A few specific suggestions
When you come to the writing, remember that your story is for a child, grown-up or not grown-up, and that you must therefore make the language simple and vivid. Use a good many crude similes and metaphores. Be concrete in comparisons about size, shape, color, garb, and the like. Though you select your hero with care, you need make no fine distinctions of character, since broad strokes will be most effective. Endow your personages, both the hero and his enemy, with a few mannerisms and let them display these often. Get quickly into the action of the story and keep things lively to the end.
Working definition
Here is the working definition: A nursery saga is a narrative of imaginary events wherein is celebrated a hero of a more-or-less humble origin, a child's hero, who, by his own wit and energy, together with the possession of a charm, is enabled to do stupendous deeds, which bring to him material happiness.
Princess Helena the Fair
We say that we are wise folks, but our people dispute the fact, saying, "No, no, we were wiser than you are." But shaskas tell us that before our grandfathers had learned anything, before their grandfathers were born——
There lived in a certain land an old man of this kind who instructed his three sons in reading and writing and all book learning. Then he said to them, "Now, my children, when I die, mind you, come and read prayers over my grave."
"Very good, father, very good," they replied.

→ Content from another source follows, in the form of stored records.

-- ==== Sys2Proof/Machine/Io.lean ====
section
/-! DEFINITION. NVMe I/O commands, doorbells, completion, waits and controller resets (12_nvme_host.md,
13_command_order.md). -/

namespace Sys2Proof.Machine

/-! ### Sending the data of a Read (R556, R576, R619) -/

/-- The LBA lies in a range that reads as zeros. -/
def inZeros (ns : Namespace) (lba : Nat) : Bool := ns.zeros.any (fun r => decide (r.1 ≤ lba ∧ lba < r.1 + r.2))

/-- The disc that an LBA's extent belongs to holds the extent; none where no disc is identified there. -/
def lbaHeld (s : State) (t : TeamId) (lba : Nat) : Option Bool :=
  match lbaLane s t lba with
  | none => none
  | some n => ((laneAt s n).disc).map (fun d => holdsExtent d (extentLogical (discCount s t) (lba / 64)))

/-- An LBA of a Read reads as zeros without a media access (R556). -/
def readsZero (s : State) (t : TeamId) (f : Flight) (lba : Nat) : Bool :=
  f.above.contains lba || inZeros (nsAt s t) lba || decide (lbaHeld s t lba = some false)

/-- One LBA of a Read goes to where its data lies: to the host, with EP where it is marked, or into the CMB with its mark (R544, R618). -/
def putLba (c : CmdId) (f : Flight) (lba : Nat) (b : Bytes) (mark : Nat) (s : State) : State :=
  match f.cmb with
  | none => send (.lba c lba b (decide (mark ≠ 0))) s
  | some off => bufferWrite 65 (cmbAddress s c.ctrl (off + 4096 * (lba - f.slba))) b mark s

/-- A Read that is not stalled sends the LBAs that read as zeros. -/
def serveZeros (c : CmdId) (s : State) : State :=
  match flightOf s c with
  | none => s
  | some f =>
    match f.kind, teamOfNsid f.nsid with
    | .read, some t =>
      if stalled s f then s
      else
        let hit := f.left.filter (readsZero s t f)
        setFlight c (fun g => { g with left := g.left.filter (fun l => !hit.contains l) })
          (hit.foldl (fun a l => putLba c f l (zeroBytes 4096) 0 a) s)
    | _, _ => s

/-- Bytes of the commands admitted for a team, the demand of R452, and its history (R453). -/
def countDemand (t : TeamId) (count : Nat) (s : State) : State :=
  setTeam t (fun x => { x with admitted := x.admitted + 4096 * count, history := true }) s

/-- MDTS and ZASL: 256 LBAs of 4,096 bytes (R535). -/
def transferOk (count : Nat) : Bool := decide (count ≤ 256)

/-- LBAs of a range. -/
def lbaRange (first count : Nat) : List Nat := (upTo count).map (fun i => first + i)

/-- Checks of a Read (R550, R560). -/
def readCheck (s : State) (nsid slba count : Nat) : Except (Nat × Nat × Option Bool) TeamId :=
  match nsCheck s nsid with
  | .error e => .error e
  | .ok t =>
    if !transferOk count then .error (0, 2, none)
    else if nsSize (nsAt s t) < slba + count then .error (0, 0x80, none)
    else .ok t

/-- A lane that keeps commands waiting makes those that use it wait from now on (R588). -/
def waitOnHeldLanes (c : CmdId) (s : State) : State :=
  setFlight c (fun f => { f with waits := f.waits ++ (allLanes.filter (fun n =>
    laneHolds (laneAt s n) && usesLane s f n && !f.waits.any (fun w => decide (w.1 = n)))).map (fun n => (n, s.ticks)) }) s

/-- READ (R556, R573-R576): the LBAs at or above a zone's write pointer are noted at admission. -/
def readCommand (c : CmdId) (nsid slba nlb : Nat) (x : Transfer) (s0 : State) : State :=
  match readCheck s0 nsid slba (nlb + 1), transferFails c.ctrl x (nlb + 1) s0 with
  | .error e, _ => refuse c e s0
  | .ok _, (true, s) => refuse c (0, 4, none) s
  | .ok t, (false, s) =>
    let ns := nsAt s t
    let ls := lbaRange slba (nlb + 1)
    let above := if ns.built then ls.filter (fun l => decide ((zoneAt ns (l / 2 ^ 20)).wp ≤ l % 2 ^ 20)) else []
    let f := { newFlight c s.host.seq .read with
      nsid := nsid, slba := slba, count := nlb + 1, cls := queueClass s c, left := ls, above := above, cmb := x.data, viaCmb := x.data.isSome || x.list.isSome }
    waitOnHeldLanes c (serveZeros c (takeOff f (countDemand t (nlb + 1) s)))

/-- READ. -/
def execRead (c : CmdId) (nsid slba nlb : Nat) (x : Transfer) (s : State) : Host.Outcome State Fault Refusal :=
  .next (fetch c (readCommand c nsid slba nlb x) s)

/-! ### Writes (R553-R557, R565) -/

/-- The LBAs of an admitted write join their extents; the 64th of an extent seals it (R275). -/
def claim (t : TeamId) (seq : Nat) : List Nat → State → State
  | [], s => s
  | l :: rest, s =>
    claim t seq rest (setExtent t (l / 64) (fun e =>
      let lbas := e.lbas ++ [{ pos := l % 64, seq := seq, addr := none }]
      { e with lbas := lbas, last := s.ticks, isSealed := e.isSealed || decide (64 ≤ lbas.length) || decide (l % 64 = 63) }) s)

/-- Checks of a write at a zone's write pointer (R554, R557, R559) before the room for an open zone. -/
def writeCheck (s : State) (nsid slba count : Nat) (append : Bool) : Except (Nat × Nat × Option Bool) TeamId :=
  match nsCheck s nsid with
  | .error e => .error e
  | .ok t =>
    match builtCheck s t with
    | .error e => .error e
    | .ok _ =>
      let ns := nsAt s t
      let z := slba / 2 ^ 20
      let q := zoneAt ns z
      if !transferOk count then .error (0, 2, none)
      else if nsSize ns < slba + (if append then 1 else count) then .error (0, 0x80, none)
      else if append ∧ slba % 2 ^ 20 ≠ 0 then .error (0, 2, none)
      else if q.st = .readOnly then .error (1, 0xBA, none)
      else if q.st = .full then .error (1, 0xB9, none)
      else if !append ∧ 2 ^ 20 < slba % 2 ^ 20 + count then .error (1, 0xB8, none)
      else if append ∧ 2 ^ 20 < q.wp + count then .error (1, 0xB8, none)
      else if !append ∧ slba % 2 ^ 20 ≠ q.wp then .error (1, 0xBC, none)
      else if emptyBelow ns z then .error (1, 0xBC, none)
      else .ok t

/-- A zone takes a write: it opens implicitly, or the status that refuses it. -/
def openForWrite (t : TeamId) (z : Nat) (s : State) : Except (Nat × Nat × Option Bool) State :=
  match openRoom t z s with
  | .error e => .error (e.1, e.2, none)
  | .ok s1 =>
    let seq := s.host.seq
    .ok (setZone t z (fun q => { q with st := if q.isOpen then q.st else .implicit, used := seq }) s1)

/-- WRITE and ZONE_APPEND admitted: LBAs claimed at the write pointer, which advances (R554, R565). -/
def writeCommand (c : CmdId) (nsid slba nlb : Nat) (append : Bool) (x : Transfer) (s0 : State) : State :=
  match writeCheck s0 nsid slba (nlb + 1) append, transferFails c.ctrl x (nlb + 1) s0 with
  | .error e, _ => refuse c e s0
  | .ok _, (true, s) => refuse c (0, 4, none) s
  | .ok t, (false, s) =>
    let z := slba / 2 ^ 20
    match openForWrite t z s with
    | .error e => refuse c e s
    | .ok s1 =>
      let wp := (zoneAt (nsAt s t) z).wp
      let first := z * 2 ^ 20 + wp
      let ls := lbaRange first (nlb + 1)
      let f := { newFlight c s.host.seq (if append then .append else .write) with
        nsid := nsid, slba := first, count := nlb + 1, cls := queueClass s c, left := ls
        dw0 := if append then first % 2 ^ 32 else 0, dw1 := if append then first / 2 ^ 32 else 0, cmb := x.data, viaCmb := x.data.isSome || x.list.isSome }
      let s2 := moveWp t z (wp + nlb + 1) (claim t s.host.seq ls s1)
      waitOnHeldLanes c (markHeld t (takeOff f (countDemand t (nlb + 1) s2)))

/-- WRITE. -/
def execWrite (c : CmdId) (nsid slba nlb : Nat) (x : Transfer) (s : State) : Host.Outcome State Fault Refusal :=
  .next (fetch c (writeCommand c nsid slba nlb false x) s)

/-- ZONE_APPEND. -/
def execZoneAppend (c : CmdId) (nsid zslba nlb : Nat) (x : Transfer) (s : State) : Host.Outcome State Fault Refusal :=
  .next (fetch c (writeCommand c nsid zslba nlb true x) s)

/-! ### Data from the host (R243, R574, R617) -/

/-- One LBA of a write in staging, with its mark: 0 none, 1 host, 2 memory. -/
def stageLba (c : CmdId) (lba : Nat) (data : Bytes) (mark : Nat) (s : State) : State :=
  match flightOf s c with
  | none => s
  | some f =>
    match teamOfNsid f.nsid with
    | none => s
    | some t =>
      if f.writes ∧ f.left.contains lba ∧ !stalled s f then
        let a := stagingPlace s
        let s1 := bufferWrite 65 a ((data ++ List.replicate 4096 0).take 4096) mark s
        let s2 := setExtent t (lba / 64) (fun e => { e with lbas := e.lbas.map (fun l =>
          if l.pos = lba % 64 ∧ l.seq = f.seq then { l with addr := some a } else l) }) s1
        setFlight c (fun g => { g with left := g.left.filter (fun l => l ≠ lba) }) s2
      else s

The two elder brothers were such fine strapping fellows, so tall and stout! But as for the youngest one, Ivan, he was like a half-grown lad or a half-fledged duckling, terribly inferior to the others. Well, their old father died. At that very time there came tidings from the king that his daughter, the Princess Helena the Fair, had ordered a shrine to be built for her with twelve columns, with twelve rows of beams. In that shrine she was sitting upon a high throne and awaiting her bridegroom, the bold young youth who with a single bound of his swift steed should reach high enough to kiss her on the lips. A stir ran through the whole youth of the nation. They took to licking their lips and scratching their heads, and wondering to whose share so great an honor would fall.
"Brothers," said: Vanyusha (Ivan), "our father is dead; which of us is to read prayers over his grave?"